How would you find the convexity of something like the following?
$$S = \{(P_{mn}, Q_{mn}, v_m, l_{mn}):P^2_{mn}+Q^2_{mn}=v_ml_{mn}\}$$
where $v_m > 0$ and $l_{mn} \geq 0$. How would you apply the definition of convexity to this?

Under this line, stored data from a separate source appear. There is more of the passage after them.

theorem bankWrite_env (s : State) (e : List (List EnvWrite)) (a : Nat) (w : AccessWidth)
    (v : Word) : ({ s with env := e }).bankWrite a w v = { s.bankWrite a w v with env := e } := by
  unfold State.bankWrite
  dsimp only
  split
  · rfl
  · unfold State.gpioWrite
    split <;> rfl

theorem alone_bankRead (s : State) (a : Nat) (w : AccessWidth) :
    s.alone.bankRead a w =
      ((s.envTurn.bankRead a w).1, { (s.envTurn.bankRead a w).2 with env := [] }) :=
  bankRead_env s.envTurn [] a w

theorem alone_bankWrite (s : State) (a : Nat) (w : AccessWidth) (v : Word) :
    s.alone.bankWrite a w v = { s.envTurn.bankWrite a w v with env := [] } :=
  bankWrite_env s.envTurn [] a w v

theorem bankWrite_work (s : State) (x : WorkRegs) (a : Nat) (w : AccessWidth) (v : Word) :
    ({ s with work := x }).bankWrite a w v = { s.bankWrite a w v with work := x } := by
  unfold State.bankWrite
  dsimp only
  split
  · rfl
  · unfold State.gpioWrite
    split <;> rfl

theorem envWrite_work (s : State) (x : WorkRegs) (e : EnvWrite) :
    ({ s with work := x }).envWrite e = { s.envWrite e with work := x } := by
  unfold State.envWrite State.inBank
  split
  · exact bankWrite_work _ _ _ _ _
  · rfl

theorem envWrites_work (s : State) (x : WorkRegs) (gap : List EnvWrite) :
    ({ s with work := x }).envWrites gap = { s.envWrites gap with work := x } := by
  induction gap generalizing s with
  | nil => rfl
  | cons e es ih => rw [State.envWrites, envWrite_work, ih, State.envWrites]

theorem envTurn_work (s : State) (x : WorkRegs) :
    ({ s with work := x }).envTurn = { s.envTurn with work := x } := by
  unfold State.envTurn
  dsimp only
  split
  · rfl
  · rename_i gap rest _
    exact envWrites_work { s with env := rest } x gap

theorem alone_update_work (s : State) (x : WorkRegs) :
    ({ s with work := x }).alone = { s.alone with work := x } := by
  rw [State.alone, envTurn_work]
  rfl

/-! ### A run and its shadow with no other agent -/

/-- `s'` is `s` without other agents, with `m` accesses made and at most `k` to come: before the
first access the environment has had its turn in `s'`; after it only the schedule differs. -/
inductive Shadow (k : Nat) (s s' : State) : Nat → Prop where
  | before : s.Excl k → s' = s.alone → Shadow k s s' 0
  | after {m : Nat} : s.Quiet k → s' = { s with env := [] } → Shadow k s s' (m + 1)

theorem Shadow.cfg {k m : Nat} {s s' : State} (h : Shadow k s s' m) : s'.cfg = s.cfg := by
  cases h with
  | before _ h => simp [h]
  | after _ h => simp [h]

theorem Shadow.work {k m : Nat} {s s' : State} (h : Shadow k s s' m) : s'.work = s.work := by
  cases h with
  | before _ h => simp [h]
  | after _ h => simp [h]

theorem Shadow.trace {k m : Nat} {s s' : State} (h : Shadow k s s' m) : s'.trace = s.trace := by
  cases h with
  | before _ h => simp [h]
  | after _ h => simp [h]

/-- Where an access is to come, the shadow is the machine as that access finds it. -/
theorem Shadow.alone {k m : Nat} {s s' : State} (h : Shadow (k + 1) s s' m) : s' = s.alone := by
  cases h with
  | before _ h => exact h
  | after hq h => rw [h, alone_of_quiet hq]

/-- One access later. -/
theorem Shadow.next {k m : Nat} {s s' t : State} (h : Shadow (k + 1) s s' m)
    (he : t.env = s.env.tail) : Shadow k t { t with env := [] } (m + 1) := by
  cases h with
  | before hx _ => exact .after (excl_quiet hx he) rfl
  | after hq _ => exact .after (quiet_tail hq he) rfl

theorem Shadow.update_work {k m : Nat} {s s' : State} (h : Shadow k s s' m) (x : WorkRegs) :
    Shadow k { s with work := x } { s' with work := x } m := by
  cases h with
  | before hx h =>
    subst h
    exact .before hx (alone_update_work s x).symm
  | after hq h =>
    subst h
    exact .after hq rfl

/-- The state a result holds. -/
def finalState {α : Type} : EStateM.Result Stop State α → State
  | .ok _ t => t
  | .error _ t => t

/-- The same result in another state. -/
def atState {α : Type} (r : EStateM.Result Stop State α) (t : State) :
    EStateM.Result Stop State α :=
  match r with
  | .ok a _ => .ok a t
  | .error e _ => .error e t

/-- Pseudocode that only adds to the trace, and of which a shadow run with `d <= k` accesses tells
the run. -/
structure Op.HasShadow {α : Type} (x : Op α) : Prop where
  grows : ∀ s, ∃ d, (finalState (x s)).trace.length = s.trace.length + d
  follows : ∀ (m k d : Nat) (s s' : State), Shadow k s s' m →
    (finalState (x s')).trace.length = s'.trace.length + d → d ≤ k →
      ∃ t, x s = atState (x s') t ∧ t.env = s.env.drop d ∧
        Shadow (k - d) t (finalState (x s')) (m + d)

/-- Pseudocode that answers from the configuration alone, without touching the state. -/
theorem Op.HasShadow.still {α : Type} {x : Op α} (hf : ∀ s, finalState (x s) = s)
    (hr : ∀ s s', s'.cfg = s.cfg → x s = atState (x s') s) : Op.HasShadow x where
  grows s := ⟨0, by rw [hf]; rfl⟩
  follows m k d s s' h hd _ := by
    rw [hf] at hd ⊢
    obtain rfl : d = 0 := by omega
    exact ⟨s, hr s s' h.cfg, rfl, h⟩

theorem Op.HasShadow.pure {α : Type} (a : α) : Op.HasShadow (pure a : Op α) :=
  .still (fun _ => rfl) fun _ _ _ => rfl

theorem Op.HasShadow.raiseErr {α : Type} (e : Err) (info : BitVec 8) :
    Op.HasShadow (raiseErr e info : Op α) :=
  .still (fun _ => rfl) fun _ _ _ => rfl

theorem Op.HasShadow.refuse {α : Type} (r : Refusal) : Op.HasShadow (refuse r : Op α) :=
  .still (fun _ => rfl) fun _ _ _ => rfl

If $(P_{mn}, Q_{mn}, v_m, l_{mn})$ and $(P'_{mn}, Q_{mn}', v'_m, l'_m)$ are in $S$. Then for an arbitrary $\lambda\in (0,1)$, we need to check whether $$(\lambda P_{mn}+(1-\lambda)P'_{mn},\lambda Q_{mn}+(1-\lambda)Q'_{mn}, \lambda v_{m}+(1-\lambda)v'_{m} , \lambda l_{mn}+(1-\lambda)l'_{mn})\in S,$$ or more explicitly, whether $$[\lambda P_{mn}+(1-\lambda)P'_{mn}]^2+[\lambda Q_{mn}+(1-\lambda)Q'_{mn}]^2=[\lambda v_{m}+(1-\lambda)v'_{m}][ \lambda l_{mn}+(1-\lambda)l'_{mn}],$$ or equivalently, whether \begin{equation}2(P_{mn}P'_{mn}+Q_{mn}Q'_{mn})=v_ml'_{mn}+v'_ml_{mn}.\,\,\,\,\,\,\,\,(*)\end{equation} Then it is easy to see that $S$ is not convex, as for any $v_m,l_{mn}>0$, we have $$(\sqrt{v_ml_{mn}}, 0, v_m, l_{mn}), (0,\sqrt{v_ml_{mn}}, v_m, l_{mn})\in S.$$ But plug these two points back to $(*)$, it is easy to see that the LHS $=0$ but the RHS is strictly positive.